Они проходили мимо бара, который назывался «У Тима». Его держал англичанин по имени Тим Гилфиллан. Во время минувшей войны он был сержантом-квартирмейстером, и каким-то образом ему удалось остаться в Каире, после того как оттуда ушли военные.
— А вот и Тим, — сказал Старик. — Давай-ка заглянем к нему.
Внутри, кроме Тима, никого не было. Он был занят тем, что расставлял бутылки на полках за стойкой.
— Так-так-так, — сказал он, обернувшись. — Где же вы, ребята, пропадали все это время?
— Привет, Тим.
Он не помнил их, но и так было ясно, что они явились из пустыни.
— Как там мой старый друг Грациани? — спросил он, облокотившись о стойку бара.
— Он недалеко от нас, — сказал Старик. — Около Мерсы.
— На чем вы сейчас летаете?
— На «гладиаторах».
— Вот черт, да на них же еще лет восемь назад летали.
— Это все те же, — сказал Старик. — Совсем износились.
Они взяли стаканы с виски и направились к столику в углу.
— А кто она, эта Розетт? — спросил Юнец.
Старик сделал большой глоток и поставил стакан.
— Великая женщина, — ответил он.
— Кто она такая?
— Старая грязная сирийская еврейка.
— Это ладно, — сказал Юнец, — но почему ты о ней вспомнил?

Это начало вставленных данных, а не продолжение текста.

/-- A switch-off that R396 defers: a pipe's picture in progress, or a channel outside self-refresh. -/
def State.offDeferred (s : State) (d : Nat) : Bool :=
  if 57 ≤ d ∧ d ≤ 60 then (s.cdc.pipes.getD (d - 57) none).isSome
  else if 61 ≤ d ∧ d ≤ 68 then
    !(s.flag (F.dmcChStatusSelfref (2 * (d - 61))) && s.flag (F.dmcChStatusSelfref (2 * (d - 61) + 1)))
  else false

/-- Registers at their reset values, but for those that `keep`. -/
def State.clearRegs (s : State) (keep : Nat → Bool) : State :=
  { s with regs := s.regs.filter fun e => keep (e.1 % 0x4000000) }

/-- A reset of registers: those that do not `keep` have their reset values, and their held low halves are lost (R9). -/
def State.resetRegs (s : State) (keep : Nat → Bool) : State :=
  { s.clearRegs keep with heldLo := s.heldLo.filter fun e => keep (e.1 % 0x4000000) }

/-- A head whose block loses power: its own registers and work; its layers stay with the layer table. -/
def HeadSt.powerOff (x : HeadSt) : HeadSt :=
  { HeadSt.init with layers := x.layers, order := x.order, agent := x.agent, latchTick := x.latchTick }

/-- What a mirror lane's lock change does (R436): with the lock, the one-way delay is measured (R423), a free value. DESIGN CHOICE,
log entry 157. -/
def State.mirrorLock (s : State) (n : Nat) (locked : Bool) : State :=
  if 4 ≤ n ∨ bit (s.get F.mirStatLock) n = locked then s
  else
    let s := if locked then (s.put F.mirStatOwd (satAt 65535 (Config.freeNat s.fresh))).tick else s
    (s.put ⟨Reg.mirStat, n, 1⟩ (ofBool locked)).raise F.mirEventMirLink 925

/-- The unit state that domain `d` loses (R397): everything but its registers. DEDUCED, log entry 120. -/
def State.loseUnit (s : State) (d : Nat) : State :=
  if d = 0 then s
  else if d ≤ 12 then { s with groups := Tbl.drop (d - 1) d s.groups, scalers := Tbl.drop (2 * (d - 1)) (2 * d) s.scalers }
  else if d ≤ 28 then
    (List.range 8).foldl (fun s i => s.setHead (8 * (d - 13) + i) (s.headOf (8 * (d - 13) + i)).powerOff) s
  else if d ≤ 44 then
    let s := effLaneLock (d - 29) false s
    { s with wlk := { s.wlk with lanes := Tbl.drop (d - 29) (d - 28) s.wlk.lanes } }
  else if d ≤ 52 then effPortLink (lanePort (s.get F.netCfgMode) (d - 45)) false false false s
  else if d ≤ 56 then s.mirrorLock (d - 53) false
  else if d ≤ 60 then { s with cdc := { s.cdc with last := s.cdc.last.set (d - 57) none, ready := s.cdc.ready.set (d - 57) 0 } }
  else if d ≤ 68 then
    let c := 2 * (d - 61)
    { s with dmc := { s.dmc with chans := Tbl.drop c (c + 2) s.dmc.chans } }
  else if d ≤ 70 then { s with cxl := { CxlSt.init with hdmBase := s.cxl.hdmBase, hdmSize := s.cxl.hdmSize } }
  else if d = 71 then { s with blt := BltSt.init }
  else if d = 72 then { s with dma := DmaSt.init }
  else if d ≤ 76 then { s with mgmt := Tbl.drop (d - 73) (d - 72) s.mgmt }
  else if d = 77 then { s with pose := PoseSt.init }
  else if d = 78 then { s with net := NetSt.init, pix := [], producers := Tbl.drop 0 256 s.producers }
  else if d = 83 then { s with wb := [], surfaces := [] }
  else s

/-- Domain `d` switches off: its registers and memories are at their reset values when it is on again (R397). -/
def State.domainOff (s : State) (d : Nat) : State :=
  ((s.loseUnit d).resetRegs fun o => domainAt o != d).put (domStatBit d) 0

/-- Domain `d` switches on; a channel whose DRAM stayed in self-refresh shows it (R255). DEDUCED, log entry 119. -/
def State.domainOn (s : State) (d : Nat) : State :=
  let s := s.put (domStatBit d) 1
  if 61 ≤ d ∧ d ≤ 68 then
    [2 * (d - 61), 2 * (d - 61) + 1].foldl (fun s n => s.put (F.dmcChStatusSelfref n) (s.get ⟨Reg.dmcStatus, 16 + n, 1⟩)) s
  else s

/-- Changes requested and not made, ascending. DEDUCED, log entry 119. -/
def State.domChanges (s : State) : List Nat :=
  (List.range 84).filter fun d => s.part.domainPresent d && s.domWanted d != s.domOn d

/-- DOMBUSY follows the changes that remain; PWR_DOMAIN when it returns to 0 (R397). -/
def State.settleDomains (s : State) : State :=
  if s.domChanges.isEmpty then
    if s.flag F.pwrStatusDombusy then (s.put F.pwrStatusDombusy 0).raise F.pwrEventPwrDomain 933 else s
  else s.put F.pwrStatusDombusy 1

/-- DOMAIN_REQUEST: a write of DOMCTL[w]; switching on a domain of an absent unit is ignored and raises ABSENT_UNIT (R6).
DEDUCED, log entry 119. -/
def effDomctl (w : Nat) (value : Word) (s : State) : State :=
  let absent := (List.range 32).any fun i =>
    bit value.toNat i && 32 * w + i < 84 && !s.part.domainPresent (32 * w + i)
  let s := if absent then s.signal 950 else s
  (s.wr (Reg.pwrDomctl w) (value &&& BitVec.ofNat 32 (domReset s.part w))).settleDomains

def execDomainRequest (agent w : Nat) (value : Word) (s : State) : Host.Outcome State Fault Refusal :=
  s.done (if 3 ≤ w then s else s.guardWrite agent (Reg.pwrDomctl w) (effDomctl w value))

/-- DOMAIN_CHANGE: the lowest change that can be made is made, or refused (R397, R398). DEDUCED, log entry 119. -/
def effDomainChange (s : State) : State :=
  if !s.takesWork || s.pwr.tripped then s
  else match s.domChanges.find? fun d => s.domWanted d || s.offReason d != 0 || !s.offDeferred d with
  | none => s.settleDomains
  | some d =>
    let s := if s.domWanted d then s.domainOn d
      else if s.offReason d ≠ 0 then
        let s := ((s.put (domCtlBit d) 1).put F.pwrRefuseReason (s.offReason d)).put F.pwrRefuseDomain d
        s.raise F.pwrEventPwrRefused 933
      else s.domainOff d
    s.settleDomains

def execDomainChange (s : State) : Host.Outcome State Fault Refusal := s.done (effDomainChange s)

/-! ## Losing every domain but the always-on one -/

/-- Every unit outside domain 0 loses what no register holds; commits not yet taken go with the heads they name. -/
def State.loseUnits (s : State) : State :=
  { s with
    heads := s.heads.map fun e => (e.1, { HeadSt.init with latchTick := e.2.latchTick, order := e.2.order, agent := e.2.agent })
    layers := [], fences := [], busy := none, accepted := [], groups := [], scalQ := [], scalers := [], surfaces := []
    producers := [], wb := [], pose := PoseSt.init, mgmt := [], mir := MirSt.init, blt := BltSt.init
    net := NetSt.init, cdc := CdcSt.init, dma := DmaSt.init, wlk := WlkSt.init, finj := FinjSt.init, pix := [] }

/-- DOMSTAT with only some of the domains that were on. DEDUCED, log entry 125. -/
def State.keepDomains (s : State) (keep : Nat → Bool) : State :=
  (List.range 84).foldl (fun s d => if keep d then s else s.put (domStatBit d) 0) s

/-! ## Midnight (R401 to R406) -/

/-- Why Midnight is refused (R401): REFUSE, or 0. -/
def State.midnightReason (s : State) : Nat :=
  if s.allHeads.any fun h => (s.headOf h).cfg.en || (s.accepted.any fun c => match c.heads.lookup h with
      | some x => x.en && (s.headOf h).order < c.order
      | none => false) then 1
  else if s.flag F.bltStatusBusy || s.flag F.dmaStatusBusy || s.cdc.pipes.any (·.isSome) || s.flag F.fltStatPending then 2
  else if s.flag F.dmcStatusFreqbusy || s.flag F.dmcTraincapBusy then 3
  else if s.inDusk then 4
  else 0

/-- A write of PWR.MIDNIGHT: ENTER requests Midnight, WAKE wakes (R401, R405). DEDUCED, log entry 124. -/
def effMidnight (value : Word) (s : State) : State :=
  let s := if bit value.toNat 0 && s.takesWork then
      let r := s.midnightReason
      if r = 0 then { (s.put F.pwrStatusState 2) with pwr := { s.pwr with noonPend := none, wakePend := false } }
      else (s.put F.pwrMidnightRefuse r).raise F.pwrEventMidnightRefused 937
    else s
  if bit value.toNat 1 then s.wake else s

def execMidnightEnter (agent : Nat) (value : Word) (s : State) : Host.Outcome State Fault Refusal :=
  s.done (s.guardWrite agent Reg.pwrMidnight (effMidnight value))

def execMidnightWake (agent : Nat) (value : Word) (s : State) : Host.Outcome State Fault Refusal :=
  s.done (s.guardWrite agent Reg.pwrMidnight (effMidnight value))

/-- Registers that survive Midnight (R403), and the state of the CXL link, which stays up. DEDUCED, log entry 125. -/
def midnightKeeps (o : Nat) : Bool := o < 0x100000 || (0x500000 ≤ o && o < 0x600000) || o == Reg.cxlLink

/-- The DRAM channels enter self-refresh with their queues empty (R255, R402). -/
def State.dmcSleep (s : State) : State :=
  (List.range s.part.channels).foldl (fun s n =>
    let s := s.payRefresh n
    (s.setSelfref n true).setChan n { DmcCh.init with delays := (s.chanOf n).delays, pair := (s.chanOf n).pair })
    { s with dmc := { s.dmc with ports := [], reply := none } }

/-- MIDNIGHT_ENTRY_DONE (R402): steps 1 to 7 have been made; a wake cause that came meanwhile acts now (R405). Request lines are not
kept (R393). DEDUCED, log entry 125. -/
def effMidnightEntryDone (s : State) : State :=
  if s.get F.pwrStatusState ≠ 2 ∨ s.pwr.tripped then s
  else
    let woken := s.pwr.wakePend
    let s := (List.range 8).foldl (fun s p => effPortLink p false false false s) s
    let s := s.dmcSleep.loseUnits
    let s := { (s.resetRegs midnightKeeps) with cxl := { CxlSt.init with
      hdmBase := s.cxl.hdmBase, hdmSize := s.cxl.hdmSize, up := s.cxl.up } }
    let s := (List.range 8).foldl (fun s t => s.put (F.icuTgtStatLine t) 0) s
    let s := s.keepDomains fun d => d == 0 || d == 69 || d == 70
    let s := (s.put F.clkStatusCmdllLock 0).put F.clkStatusSmdllLock 0
    let s := (s.put F.clkStatusHtbaLock 0).put F.clkStatusHtbbLock 0
    let s := { (s.put F.pwrStatusState 3) with pwr := { s.pwr with restored := false, wakePend := false } }
    if woken then s.wake else s

def execMidnightEntryDone (s : State) : Host.Outcome State Fault Refusal := s.done (effMidnightEntryDone s)

/-- WAKE_TIME (R405). DEDUCED, log entry 126. -/
def effWakeTime (s : State) : State :=
  let t := s.rd64 Reg.pwrWaketimeLo
  let st := s.get F.pwrStatusState
  if s.flag F.pwrWakecfgTime && (st == 2 || st == 3) && s.now ≤ t then (s.advanceTo t).wake else s

def execWakeTime (s : State) : Host.Outcome State Fault Refusal := s.done (effWakeTime s)

/-- GPIO_WAKE: a rising edge on a pin (R405). -/
def effGpioWake (pin : Nat) (s : State) : State :=
  if pin < 16 && bit (s.get F.pwrWakecfgGpio) pin then s.wake else s

def execGpioWake (pin : Nat) (s : State) : Host.Outcome State Fault Refusal := s.done (effGpioWake pin s)

/-- The address at which management core k starts after reset, BOOT.CTL.START or wake (R447). -/
def State.startAddr (s : State) (k : Nat) : Nat := if k = 0 then 0x00800000 else (s.rd (Reg.bootStart (k - 1))).toNat

/-- Management core k starts at an address with its CSRs at reset values. -/
def State.startMgmt (s : State) (k pc : Nat) : State := s.setMgmt k { MgmtSt.init with on := true, pc := pc }

/-- WAKE_RESTORE (R406): MDLLs locked, ICU and DMC restored, DRAM out of self-refresh, management cores started. DEDUCED, log entry 126. -/
def effWakeRestore (s : State) : State :=
  if s.get F.pwrStatusState ≠ 4 ∨ s.pwr.restored ∨ s.pwr.tripped then s
  else
    let s := { s with pwr := { s.pwr with restored := true } }
    let s := (s.put F.clkStatusCmdllLock 1).put F.clkStatusSmdllLock 1
    let s := ([79, 80] ++ ((List.range 8).map (61 + ·) ++ (List.range 4).map (73 + ·)).filter s.domWanted).foldl
      (fun s d => s.put (domStatBit d) 1) s
    let s := (List.range s.part.channels).foldl State.exitSelfref s
    let vec := s.get F.pwrWakevecAddr / 8 * 8
    let s := (List.range 4).foldl (fun s k =>
      if s.domWanted (73 + k) then s.startMgmt k (if vec = 0 then s.startAddr k else vec) else s) s
    s.evalLines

— Что ж, — ответил Старик. — Я скажу тебе. Мадам Розетт держит самый большой бордель на свете. Говорят, что она может доставить тебе любую девушку во всем Каире.
— Чушь собачья.
— Нет, так и есть. А ты возьми позвони ей и скажи, где ты видел женщину, где она работает, в каком магазине, в каком отделе, опиши ее поточнее, а все остальное она сделает сама.
— Ну ты совсем уже, — сказал Юнец.
— Это правда. Чистая правда. Мне о ней в тридцать третьей эскадрилье рассказывали.
— Тебя разыграли.
— Хорошо. Давай возьмем телефонный справочник и найдем ее номер.
— Что, в справочнике так и будет написано — «мадам Розетт»? Да ни в жизнь.
— А я тебе говорю — так и будет, — сказал Старик. — Пойди и поищи мадам Розетт. Сам увидишь, что я прав.
Юнец не верил ему, однако пошел к Тиму и попросил у него телефонный справочник. Вернувшись, он положил книгу на стол, раскрыл ее и принялся листать страницы, пока не дошел до «Роз…». Его палец двинулся по колонке. Розеппи… Розери… Розетт. Вот она, Розетт, мадам, адрес и номер телефона, все есть. Старик внимательно наблюдал за ним.
— Нашел?
— Да, вот здесь. Мадам Розетт.
— Ну так почему бы тебе не позвонить ей?
— А что я ей скажу?
Старик посмотрел на дно своего стакана и перемешал пальцами кусочки льда.
— Скажи, что ты полковник, — ответил он. — Полковник Хиггинс. Летчикам она не очень-то доверяет. И скажи, что ты видел красивую смуглую девушку, которая продает солнцезащитные очки в Сигуреле, и ты хотел бы, как ты выразился, поужинать с ней.
— Здесь нет телефона.
— Еще как есть. Вон он.
Юнец огляделся и увидел телефон, который висел на стене в конце стойки бара.
— У меня нет пиастра.
— У меня есть, — сказал Старик.
Он порылся в кармане и положил на столик монету.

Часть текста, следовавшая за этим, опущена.